*** Begin section ***
-- ==== Sys2Proof/Machine/Records.lean ====
section
/-!
DEFINITION. The fault log (R390, R391): the records that the Miller core's lane program writes, by kind. The spec does
not say when it writes those that no record window waits for: it does so while time passes (DESIGN CHOICE, log
entry 66).
-/

namespace Sys2Proof.Machine

/-- The Miller core executes its program: it has left reset and has not halted. -/
def State.millerRuns (s : State) : Bool :=
  (s.eng .miller).run == .running || (s.eng .miller).run == .waiting

/-- A record of the fault log (R390, R391). The spec gives no trigger codes: the code
is a free value (log entry 66), which a payload may carry too. -/
def State.faultRecord (s : State) (kind role : Nat) (payload : Nat → List Word) : State :=
  let (v, s1) := s.takeWord
  let trig := v.toNat % 256
  s1.putRecord { wear := false, words := s1.recordWords kind role trig (payload trig) }

/-- KIND of a RESIGN or LEAVE as LEAT_RESIGN codes it; ENA, which it does not code, is 2 (log entry 66). -/
def depKindCode : DepKind → Nat
  | .fault => 0 | .yield => 1 | .ena => 2

/-- LEAT_LINK as it reads. -/
def State.viewLink (s : State) : Word :=
  (s.reg Reg.LEAT_LINK).put Fld.LEAT_LINK_CONN.lo Fld.LEAT_LINK_CONN.w s.connBits

/-- The record of the lane's own RESIGN or LEAVE (kinds 0x02 and 0x03). -/
def State.recordDepart (s : State) : State :=
  match s.leat.departed with
  | some (role, tok) =>
    let s1 := s.faultRecord (if role = 3 then 0x02 else 0x03) role.toNat (fun trig =>
      [BitVec.ofNat 32 (depKindCode tok.kind), tok.tgt.setWidth 32, BitVec.ofNat 32 trig,
       BitVec.ofNat 32 (tok.states.toNat + tok.held.toNat * 2 ^ 16), s.viewLink])
    { s1 with leat := { s1.leat with departed := none } }
  | none => s

/-- The record of a mismatch (kind 0x01). -/
def State.recordMismatch (s : State) : State :=
  let role := match s.leat.departed with | some (r, _) => r.toNat | none => s.f Fld.SYS_MODE_ROLE
  s.faultRecord 0x01 role (fun _ =>
    [s.reg (Reg.MSP_MMLANE 0), s.reg (Reg.MSP_MMLANE 1), s.reg Reg.MSP_MMRET, s.reg Reg.MSP_MMPC,
     s.reg Reg.MSP_MMSTAT])

/-- What the Miller core logs in a record window, before its acknowledge or the window's end (R224, R372): the mismatch,
or the departure, after what a dip has kept it from writing. A Miller core that does not execute logs nothing. -/
def State.recordWindow (s : State) : State :=
  if !s.millerRuns then s
  else if s.fb Fld.MSP_MMSTAT_VALID then s.writeDue.recordMismatch
  else s.writeDue.recordDepart

/-- A departure of kind YIELD or ENA, which no window waits for. -/
def State.noteDepart (s : State) : State := if s.mode.window.isSome then s else s.recordDepart

/-- A latch that has set or changed (kind 0x06): all five latch words. -/
def State.noteLatches (s : State) : State :=
  let now : Vector Word 5 := Vector.ofFn (fun b => s.viewLatch b)
  if now = s.plb.noted.latches then s
  else
    let s1 := { s with plb := { s.plb with noted := { s.plb.noted with latches := now } } }
    if bridges.any (fun b => (s.bridge b).latch.held) then
      s1.faultRecord 0x06 (s.f Fld.SYS_MODE_ROLE) (fun _ => bridges.map (fun b => s.viewLatch b))
    else s1

/-- A peer that is newly counted as lost (kind 0x05). -/
def State.noteLost (s : State) (l : Lane) : State :=
  let n := (laneIdx l).val
  let lost := s.fb (Fld.LEAT_PEER_LOST n)
  if lost = s.plb.noted.lost.getLsbD n then s
  else
    let s1 := { s with plb := { s.plb with noted := { s.plb.noted with lost := s.plb.noted.lost ^^^ (1#3 <<< n) } } }
    if lost then
      s1.faultRecord 0x05 (s.f Fld.SYS_MODE_ROLE) (fun _ =>
        [BitVec.ofNat 32 (laneCode l), s.reg (Reg.LEAT_PEER n), s.reg Reg.LEAT_TURNNO])
    else s1

/-- A lead that has passed from one lane to another (kind 0x07). -/
def State.noteLead (s : State) : State :=
  let now := s.f Fld.LEAT_ROLE_LEAD
  let old := s.plb.noted.lead
  if now = old then s
  else
    let s1 := { s with plb := { s.plb with noted := { s.plb.noted with lead := now } } }
    if now ≠ 0 ∧ old ≠ 0 then
      s1.faultRecord 0x07 (s.f Fld.SYS_MODE_ROLE) (fun _ =>
        [BitVec.ofNat 32 old, BitVec.ofNat 32 now, s.reg Reg.LEAT_TURNNO])
    else s1

/-- The verdicts held for a TURNNO, two bits for each lane. -/
def State.verdictWord (s : State) (t : Word) : Word :=
  BitVec.ofNat 32 (lanes.foldl (fun acc l =>
    match s.leat.verdicts.find? (fun v => v.lane = l && v.turnno == t) with
    | some v => acc + v.result.toNat * 4 ^ (laneIdx l).val
    | none => acc) 0)

/-- A comparison of the lane's own that gave MISMATCH (kind 0x04). -/
def State.noteShadow (s : State) : State :=
  let t := s.copyTurn
  if s.f Fld.LEAT_SHSTAT_RESULT ≠ 2 ∨ s.plb.noted.shadow = some t then s
  else
    let s1 := { s with plb := { s.plb with noted := { s.plb.noted with shadow := some t } } }
    s1.faultRecord 0x04 (s.f Fld.SYS_MODE_ROLE) (fun _ => [t, s.reg Reg.LEAT_SHSTAT, s.verdictWord t])

/-- What the Miller core finds to log as time passes. -/
def State.noteRecords (s : State) : State :=
  if s.sealed && s.millerRuns then
    ((s.writeDue.noteDepart.noteLatches.each lanes State.noteLost).noteLead).noteShadow
  else s

end Sys2Proof.Machine
end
*** End section ***
BRIEF — Could you return all of the entries exactly as they stand?

EXERCISE RESULT —
-- ==== Sys2Proof/Machine/Records.lean ====
section
/-!
DEFINITION. The fault log (R390, R391): the records that the Miller core's lane program writes, by kind. The spec does
not say when it writes those that no record window waits for: it does so while time passes (DESIGN CHOICE, log
entry 66).
-/

namespace Sys2Proof.Machine

/-- The Miller core executes its program: it has left reset and has not halted. -/
def State.millerRuns (s : State) : Bool :=
  (s.eng .miller).run == .running || (s.eng .miller).run == .waiting

/-- A record of the fault log (R390, R391). The spec gives no trigger codes: the code
is a free value (log entry 66), which a payload may carry too. -/
def State.faultRecord (s : State) (kind role : Nat) (payload : Nat → List Word) : State :=
  let (v, s1) := s.takeWord
  let trig := v.toNat % 256
  s1.putRecord { wear := false, words := s1.recordWords kind role trig (payload trig) }

/-- KIND of a RESIGN or LEAVE as LEAT_RESIGN codes it; ENA, which it does not code, is 2 (log entry 66). -/
def depKindCode : DepKind → Nat
  | .fault => 0 | .yield => 1 | .ena => 2

/-- LEAT_LINK as it reads. -/
def State.viewLink (s : State) : Word :=
  (s.reg Reg.LEAT_LINK).put Fld.LEAT_LINK_CONN.lo Fld.LEAT_LINK_CONN.w s.connBits

/-- The record of the lane's own RESIGN or LEAVE (kinds 0x02 and 0x03). -/
def State.recordDepart (s : State) : State :=
  match s.leat.departed with
  | some (role, tok) =>
    let s1 := s.faultRecord (if role = 3 then 0x02 else 0x03) role.toNat (fun trig =>
      [BitVec.ofNat 32 (depKindCode tok.kind), tok.tgt.setWidth 32, BitVec.ofNat 32 trig,
       BitVec.ofNat 32 (tok.states.toNat + tok.held.toNat * 2 ^ 16), s.viewLink])
    { s1 with leat := { s1.leat with departed := none } }
  | none => s

/-- The record of a mismatch (kind 0x01). -/
def State.recordMismatch (s : State) : State :=
  let role := match s.leat.departed with | some (r, _) => r.toNat | none => s.f Fld.SYS_MODE_ROLE
  s.faultRecord 0x01 role (fun _ =>
    [s.reg (Reg.MSP_MMLANE 0), s.reg (Reg.MSP_MMLANE 1), s.reg Reg.MSP_MMRET, s.reg Reg.MSP_MMPC,
     s.reg Reg.MSP_MMSTAT])

/-- What the Miller core logs in a record window, before its acknowledge or the window's end (R224, R372): the mismatch,
or the departure, after what a dip has kept it from writing. A Miller core that does not execute logs nothing. -/
def State.recordWindow (s : State) : State :=
  if !s.millerRuns then s
  else if s.fb Fld.MSP_MMSTAT_VALID then s.writeDue.recordMismatch
  else s.writeDue.recordDepart

/-- A departure of kind YIELD or ENA, which no window waits for. -/
def State.noteDepart (s : State) : State := if s.mode.window.isSome then s else s.recordDepart

/-- A latch that has set or changed (kind 0x06): all five latch words. -/
def State.noteLatches (s : State) : State :=
  let now : Vector Word 5 := Vector.ofFn (fun b => s.viewLatch b)
  if now = s.plb.noted.latches then s
  else
    let s1 := { s with plb := { s.plb with noted := { s.plb.noted with latches := now } } }
    if bridges.any (fun b => (s.bridge b).latch.held) then
      s1.faultRecord 0x06 (s.f Fld.SYS_MODE_ROLE) (fun _ => bridges.map (fun b => s.viewLatch b))
    else s1

/-- A peer that is newly counted as lost (kind 0x05). -/
def State.noteLost (s : State) (l : Lane) : State :=
  let n := (laneIdx l).val
  let lost := s.fb (Fld.LEAT_PEER_LOST n)
  if lost = s.plb.noted.lost.getLsbD n then s
  else
    let s1 := { s with plb := { s.plb with noted := { s.plb.noted with lost := s.plb.noted.lost ^^^ (1#3 <<< n) } } }
    if lost then
      s1.faultRecord 0x05 (s.f Fld.SYS_MODE_ROLE) (fun _ =>
        [BitVec.ofNat 32 (laneCode l), s.reg (Reg.LEAT_PEER n), s.reg Reg.LEAT_TURNNO])
    else s1

/-- A lead that has passed from one lane to another (kind 0x07). -/
def State.noteLead (s : State) : State :=
  let now := s.f Fld.LEAT_ROLE_LEAD
  let old := s.plb.noted.lead
  if now = old then s
  else
    let s1 := { s with plb := { s.plb with noted := { s.plb.noted with lead := now } } }
    if now ≠ 0 ∧ old ≠ 0 then
      s1.faultRecord 0x07 (s.f Fld.SYS_MODE_ROLE) (fun _ =>
        [BitVec.ofNat 32 old, BitVec.ofNat 32 now, s.reg Reg.LEAT_TURNNO])
    else s1

/-- The verdicts held for a TURNNO, two bits for each lane. -/
def State.verdictWord (s : State) (t : Word) : Word :=
  BitVec.ofNat 32 (lanes.foldl (fun acc l =>
    match s.leat.verdicts.find? (fun v => v.lane = l && v.turnno == t) with
    | some v => acc + v.result.toNat * 4 ^ (laneIdx l).val
    | none => acc) 0)

/-- A comparison of the lane's own that gave MISMATCH (kind 0x04). -/
def State.noteShadow (s : State) : State :=
  let t := s.copyTurn
  if s.f Fld.LEAT_SHSTAT_RESULT ≠ 2 ∨ s.plb.noted.shadow = some t then s
  else
    let s1 := { s with plb := { s.plb with noted := { s.plb.noted with shadow := some t } } }
    s1.faultRecord 0x04 (s.f Fld.SYS_MODE_ROLE) (fun _ => [t, s.reg Reg.LEAT_SHSTAT, s.verdictWord t])

/-- What the Miller core finds to log as time passes. -/
def State.noteRecords (s : State) : State :=
  if s.sealed && s.millerRuns then
    ((s.writeDue.noteDepart.noteLatches.each lanes State.noteLost).noteLead).noteShadow
  else s

end Sys2Proof.Machine
end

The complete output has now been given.